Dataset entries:
theorem State.bell_keeps {a s : State} {f : Nat} {n : Nat} {v : Word} (h : Keeps a s) : Keeps a (State.bell s f n v) := by
  unfold State.bell
  iterate 40 (try any_goals first
    | with_reducible assumption | ((fail_if_success (conv => arg 2; fun)); fail_if_no_progress extract_lets +onlyGivenNames y)
    | with_reducible apply State.ringStrike_keeps | with_reducible apply State.halt_keeps | with_reducible apply State.islWake_keeps
    | with_reducible apply State.setFn_keeps | with_reducible apply State.setRing_keeps | split)

theorem State.fetchF_keeps {a s : State} {x1 : Nat} {x2 : Nat} {x3 : Nat} (h : Keeps a s) : Keeps a (State.fetchF x1 x2 x3 s) := by
  induction x1 generalizing x2 x3 s with
  | zero =>
    unfold State.fetchF
    iterate 40 (try any_goals first | with_reducible assumption)
  | succ n0 ih =>
    unfold State.fetchF
    iterate 40 (try any_goals first
      | with_reducible assumption | ((fail_if_success (conv => arg 2; fun)); fail_if_no_progress extract_lets +onlyGivenNames y)
      | with_reducible apply ih | with_reducible apply State.halt_keeps | with_reducible apply State.setRing_keeps
      | with_reducible apply State.queueRead_keeps | split)

theorem State.fetchRing_keeps {a s : State} {f : Nat} {n : Nat} (h : Keeps a s) : Keeps a (State.fetchRing s f n) := by
  unfold State.fetchRing
  iterate 40 (try any_goals first | with_reducible assumption | with_reducible apply State.fetchF_keeps)

theorem State.rechainF_keeps {a s : State} {x1 : Nat} {x2 : Nat} {x3 : Nat} {x4 : Nat} {x5 : Nat} (h : Keeps a s) :
    Keeps a (State.rechainF x1 x2 x3 x4 x5 s) := by
  induction x1 generalizing x2 x3 x4 x5 s with
  | zero =>
    unfold State.rechainF
    iterate 40 (try any_goals first | with_reducible assumption)
  | succ n0 ih =>
    unfold State.rechainF
    iterate 40 (try any_goals first
      | with_reducible assumption | with_reducible apply ih | with_reducible apply State.haltReq_keeps | with_reducible apply State.setReq_keeps
      | split)

theorem State.entryIn_keeps {a s : State} {f : Nat} {n : Nat} {pos : Nat} {d : Bytes} (h : Keeps a s) : Keeps a (State.entryIn s f n pos d) := by
  unfold State.entryIn
  iterate 40 (try any_goals first
    | with_reducible assumption | with_reducible apply State.halt_keeps | with_reducible apply Keeps.ite
    | (refine Keeps.lit ?_ rfl rfl rfl rfl rfl rfl rfl rfl rfl rfl rfl))

theorem State.entryNext_keeps {a s : State} {f : Nat} {n : Nat} {pos : Nat} {d : Bytes} (h : Keeps a s) : Keeps a (State.entryNext s f n pos d) := by
  unfold State.entryNext
  iterate 40 (try any_goals first
    | with_reducible assumption | with_reducible apply State.entryIn_keeps | with_reducible apply State.rechainF_keeps
    | with_reducible apply Keeps.ite)

theorem State.fetchIn_keeps {a s : State} {g : Nat} {pos : Nat} {n : Nat} {b : Bytes} (h : Keeps a s) : Keeps a (State.fetchIn s g pos n b) := by
  unfold State.fetchIn
  iterate 40 (try any_goals first
    | with_reducible assumption | intro _ | with_reducible apply State.entryNext_keeps | with_reducible apply Keeps.foldl)

theorem State.passAdmit_keeps {a s : State} {r : Req} (h : Keeps a s) : Keeps a (State.passAdmit s r) := by
  unfold State.passAdmit
  iterate 40 (try any_goals first | with_reducible assumption | with_reducible apply State.setRing_keeps)

theorem State.admitReq_keeps {a s : State} {r : Req} (h : Keeps a s) : Keeps a (State.admitReq s r) := by
  unfold State.admitReq
  iterate 40 (try any_goals first
    | with_reducible assumption | with_reducible apply State.sealAdvanceStart_keeps | with_reducible apply Keeps.ite
    | (refine Keeps.lit ?_ rfl rfl rfl rfl rfl rfl rfl rfl rfl rfl rfl))

theorem State.admitOne_keeps {a s : State} {f : Nat} {n : Nat} (h : Keeps a s) : KeepsO a (State.admitOne s f n) := by
  unfold State.admitOne
  iterate 40 (try any_goals first
    | with_reducible assumption | ((fail_if_success (conv => arg 2; fun)); fail_if_no_progress extract_lets +onlyGivenNames y)
    | with_reducible apply State.passAdmit_keeps | with_reducible apply State.wakeOnCommit_keeps | with_reducible apply State.setReq_keeps
    | with_reducible apply State.admitReq_keeps | with_reducible apply State.setRing_keeps | with_reducible apply State.commit_keeps
    | with_reducible apply KeepsO.none | with_reducible apply KeepsO.some | split)

theorem State.admitF_keeps {a s : State} {x1 : Nat} {x2 : Nat} {x3 : Nat} (h : Keeps a s) : Keeps a (State.admitF x1 x2 x3 s) := by
  induction x1 generalizing x2 x3 s with
  | zero =>
    unfold State.admitF
    iterate 40 (try any_goals first | with_reducible assumption)
  | succ n0 ih =>
    unfold State.admitF
    iterate 40 (try any_goals first
      | with_reducible assumption | with_reducible apply ih | with_reducible refine (State.admitOne_keeps ?_).all _ (by assumption) | split)

-- Machine/Context.lean -----------------------------------------------------------------------------------------------------------------

theorem State.want_keeps {a s : State} {r : Req} {x1 : Nat} {len : Nat} {tag : Nat} (h : Keeps a s) : KeepsQ a (State.want s r x1 len tag) := by
  unfold State.want
  iterate 40 (try any_goals first
    | with_reducible assumption | with_reducible apply State.haltReq_keeps | with_reducible apply State.queueRead_keeps
    | with_reducible apply KeepsQ.mkGo | with_reducible apply KeepsQ.mkWait | with_reducible apply KeepsQ.mkStop | split)

theorem State.wantEach_keeps {a s : State} {r : Req} {x1 : List (Nat × Nat)} {x2 : Bytes} (h : Keeps a s) : KeepsQ a (State.wantEach s r x1 x2) := by
  induction x1 generalizing s r x2 with
  | nil =>
    unfold State.wantEach
    iterate 40 (try any_goals first | with_reducible assumption | with_reducible apply KeepsQ.mkGo)
  | cons x0 t0 ih =>
    unfold State.wantEach
    iterate 40 (try any_goals first
      | with_reducible assumption | with_reducible apply ih | with_reducible refine (State.want_keeps ?_).wait _ (by assumption)
      | with_reducible refine (State.want_keeps ?_).stop _ (by assumption) | with_reducible refine (State.want_keeps ?_).go _ _ (by assumption)
      | with_reducible apply KeepsQ.mkWait | with_reducible apply KeepsQ.mkStop | split)

theorem State.setCached_keeps {a s : State} {l : CLine} (h : Keeps a s) : Keeps a (State.setCached s l) := by
  unfold State.setCached
  iterate 40 (try any_goals first | with_reducible assumption | (refine Keeps.lit ?_ rfl rfl rfl rfl rfl rfl rfl rfl rfl rfl rfl))

theorem State.touch_keeps {a s : State} {h' : Nat} (h : Keeps a s) : Keeps a (State.touch s h') := by
  unfold State.touch
  iterate 40 (try any_goals first | with_reducible assumption | (refine Keeps.lit ?_ rfl rfl rfl rfl rfl rfl rfl rfl rfl rfl rfl))

/-- Transactions that keep their ports and numbers. -/
theorem numbered.map {l : List Txn} {n : Nat} (g : Txn → Txn) (h : numbered l n) (hp : ∀ t, (g t).port = t.port)
    (hn : ∀ t, (g t).num = t.num) : numbered (l.map g) n := by
  constructor
  · intro t ht
    obtain ⟨u, hu, rfl⟩ := List.mem_map.1 ht
    rw [hn]
    exact h.1 u hu
  · have e : (l.map g).map (fun t => (t.port, t.num)) = l.map (fun t => (t.port, t.num)) := by
      simp [List.map_map, Function.comp_def, hp, hn]
    rw [e]
    exact h.2

theorem State.purgeLine_keeps {a s : State} {l : Nat} (h : Keeps a s) : Keeps a (s.purgeLine l) := by
  unfold State.purgeLine
  refine Keeps.lit2 h rfl rfl rfl rfl rfl rfl rfl (fun k => k.map _ ?_ ?_) id id id
  all_goals
    intro t
    dsimp only
    split <;> rfl

theorem State.putLine_keeps {a s : State} {h' : Nat} {hdr : Hdr} {payload : Bytes} {use : Use} {after : List Nat} (h : Keeps a s) :
    KeepsP a (State.putLine s h' hdr payload use after) := by
  unfold State.putLine
  iterate 40 (try any_goals first
    | with_reducible assumption | with_reducible apply State.purgeLine_keeps | with_reducible apply State.queueWrite_keeps
    | with_reducible apply KeepsP.pair)

theorem State.putExts_keeps {a s : State} {l : CLine} {pay : Bytes} {use : Use} {after : List Nat} (h : Keeps a s) :
    KeepsP a (State.putExts s l pay use after) := by
  unfold State.putExts
  iterate 40 (try any_goals first
    | with_reducible assumption | intro _ | with_reducible refine (State.putLine_keeps ?_).fst | with_reducible apply KeepsP.ite
    | with_reducible apply KeepsP.foldl | with_reducible exact KeepsP.fst (by assumption) | with_reducible apply KeepsP.pair)

theorem State.putGroup_keeps {a s : State} {l : CLine} {ctr : Nat} {pay : Bytes} {use : Use} (h : Keeps a s) :
    KeepsP a (s.putGroup l ctr pay use) := by
  have hp : ∀ (x : State × CLine) (key : Bytes) (after : List Nat), KeepsP a x → KeepsP a (if x.2.memCtr = ctr then x else
      ((x.1.putLine l.h x.2.hdr (natLE 8 ctr ++ key) use after).1,
       { x.2 with mem := (x.1.putLine l.h x.2.hdr (natLE 8 ctr ++ key) use after).2, memCtr := ctr })) :=
    fun x key after hx => KeepsP.ite hx (KeepsP.pair (State.putLine_keeps hx.fst).fst)
  unfold State.putGroup
  refine KeepsP.pair (KeepsP.fst ?_)
  refine KeepsP.ite ?_ ?_
  · exact hp _ _ _ (State.putExts_keeps h)
  · exact State.putExts_keeps (hp _ _ _ (KeepsP.pair h)).fst

theorem State.reserveTo_keeps {a s : State} {l : CLine} {lim : Nat} (h : Keeps a s) : KeepsO a (State.reserveTo s l lim) := by
  unfold State.reserveTo
  iterate 40 (try any_goals first
    | with_reducible assumption | with_reducible refine (State.putGroup_keeps ?_).fst | with_reducible apply State.bumpSat_keeps
    | with_reducible apply State.setCached_keeps | with_reducible apply KeepsO.none | with_reducible apply KeepsO.some
    | with_reducible apply KeepsO.ite)

theorem State.refresh_keeps {a s : State} {h' : Nat} (h : Keeps a s) : Keeps a (State.refresh s h') := by
  unfold State.refresh
  iterate 40 (try any_goals first
    | with_reducible assumption | with_reducible apply State.reserveTo_keeps | with_reducible apply Keeps.getD | split)

theorem State.reservationDurable_keeps {a s : State} {h' : Nat} {lim : Nat} (h : Keeps a s) : Keeps a (State.reservationDurable s h' lim) := by
  unfold State.reservationDurable
  iterate 40 (try any_goals first | with_reducible assumption | with_reducible apply State.setCached_keeps | split)

theorem State.writeBack_keeps {a s : State} {l : CLine} {use : Use} (h : Keeps a s) : Keeps a (State.writeBack s l use) := by
  unfold State.writeBack
  iterate 40 (try any_goals first
    | with_reducible assumption
    | ((fail_if_success (conv => arg 2; fun)); ((fail_if_no_progress extract_lets +onlyGivenNames y); have hy : Keeps a y := ?_; (try clear_value y); rotate_left; try unfold y))
    | ((fail_if_success (conv => arg 2; fun)); fail_if_no_progress extract_lets +onlyGivenNames y)
    | with_reducible refine (State.putGroup_keeps ?_).fst | with_reducible apply State.bumpSat_keeps | with_reducible apply State.setCached_keeps
    | split)

theorem State.dropLine_keeps {a s : State} {h' : Nat} (h : Keeps a s) : Keeps a (State.dropLine s h') := by
  unfold State.dropLine
  iterate 40 (try any_goals first | with_reducible assumption | (refine Keeps.lit ?_ rfl rfl rfl rfl rfl rfl rfl rfl rfl rfl rfl))

theorem State.evict_keeps {a s : State} {l : CLine} {use : Use} (h : Keeps a s) : Keeps a (State.evict s l use) := by
  unfold State.evict
  iterate 40 (try any_goals first
    | with_reducible assumption | with_reducible apply State.dropLine_keeps | with_reducible apply State.writeBack_keeps)

theorem State.dropInline_keeps {a s : State} {h' : Nat} (h : Keeps a s) : Keeps a (State.dropInline s h') := by
  unfold State.dropInline
  iterate 40 (try any_goals first | with_reducible assumption | (refine Keeps.lit ?_ rfl rfl rfl rfl rfl rfl rfl rfl rfl rfl rfl))

theorem State.roomF_keeps {a s : State} {x1 : Nat} {x2 : List Nat} (h : Keeps a s) : KeepsO a (State.roomF x1 s x2) := by
  induction x1 generalizing s x2 with
  | zero =>
    unfold State.roomF
    iterate 40 (try any_goals first | with_reducible apply KeepsO.none)
  | succ n0 ih =>
    unfold State.roomF
    iterate 40 (try any_goals first
      | with_reducible assumption | with_reducible apply ih | with_reducible apply State.evict_keeps | with_reducible apply KeepsO.none
      | with_reducible apply KeepsO.some | split)

theorem State.flushLines_keeps {a s : State} {p : CLine → Bool} (h : Keeps a s) : Keeps a (State.flushLines s p) := by
  unfold State.flushLines
  iterate 40 (try any_goals first
    | with_reducible assumption | intro _ | with_reducible apply State.evict_keeps | with_reducible apply Keeps.foldl | split)

theorem State.deny_keeps {a s : State} {r : Req} (h : Keeps a s) : Keeps a (State.deny s r) := by
  unfold State.deny
  iterate 40 (try any_goals first | with_reducible assumption | with_reducible apply State.fail_keeps)

theorem State.readLines_keeps {a s : State} {r : Req} (h : Keeps a s) : KeepsQ a (State.readLines s r) := by
  unfold State.readLines
  iterate 40 (try any_goals first
    | with_reducible assumption | ((fail_if_success (conv => arg 2; fun)); fail_if_no_progress extract_lets +onlyGivenNames y)
    | with_reducible refine (State.want_keeps ?_).wait _ (by assumption) | with_reducible refine (State.want_keeps ?_).stop _ (by assumption)
    | with_reducible refine (State.want_keeps ?_).go _ _ (by assumption) | with_reducible refine (State.wantEach_keeps ?_).wait _ (by assumption)
    | with_reducible refine (State.wantEach_keeps ?_).stop _ (by assumption) | with_reducible refine (State.wantEach_keeps ?_).go _ _ (by assumption)
    | with_reducible apply KeepsQ.mkGo | with_reducible apply KeepsQ.mkWait | with_reducible apply KeepsQ.mkStop | split)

WORK REQUIRED: The line with "(State.deny s r) := by" through the last line of the data: write these out exactly, and no others.

SOLUTION TO THE EXERCISE:
theorem State.deny_keeps {a s : State} {r : Req} (h : Keeps a s) : Keeps a (State.deny s r) := by
  unfold State.deny
  iterate 40 (try any_goals first | with_reducible assumption | with_reducible apply State.fail_keeps)

theorem State.readLines_keeps {a s : State} {r : Req} (h : Keeps a s) : KeepsQ a (State.readLines s r) := by
  unfold State.readLines
  iterate 40 (try any_goals first
    | with_reducible assumption | ((fail_if_success (conv => arg 2; fun)); fail_if_no_progress extract_lets +onlyGivenNames y)
    | with_reducible refine (State.want_keeps ?_).wait _ (by assumption) | with_reducible refine (State.want_keeps ?_).stop _ (by assumption)
    | with_reducible refine (State.want_keeps ?_).go _ _ (by assumption) | with_reducible refine (State.wantEach_keeps ?_).wait _ (by assumption)
    | with_reducible refine (State.wantEach_keeps ?_).stop _ (by assumption) | with_reducible refine (State.wantEach_keeps ?_).go _ _ (by assumption)
    | with_reducible apply KeepsQ.mkGo | with_reducible apply KeepsQ.mkWait | with_reducible apply KeepsQ.mkStop | split)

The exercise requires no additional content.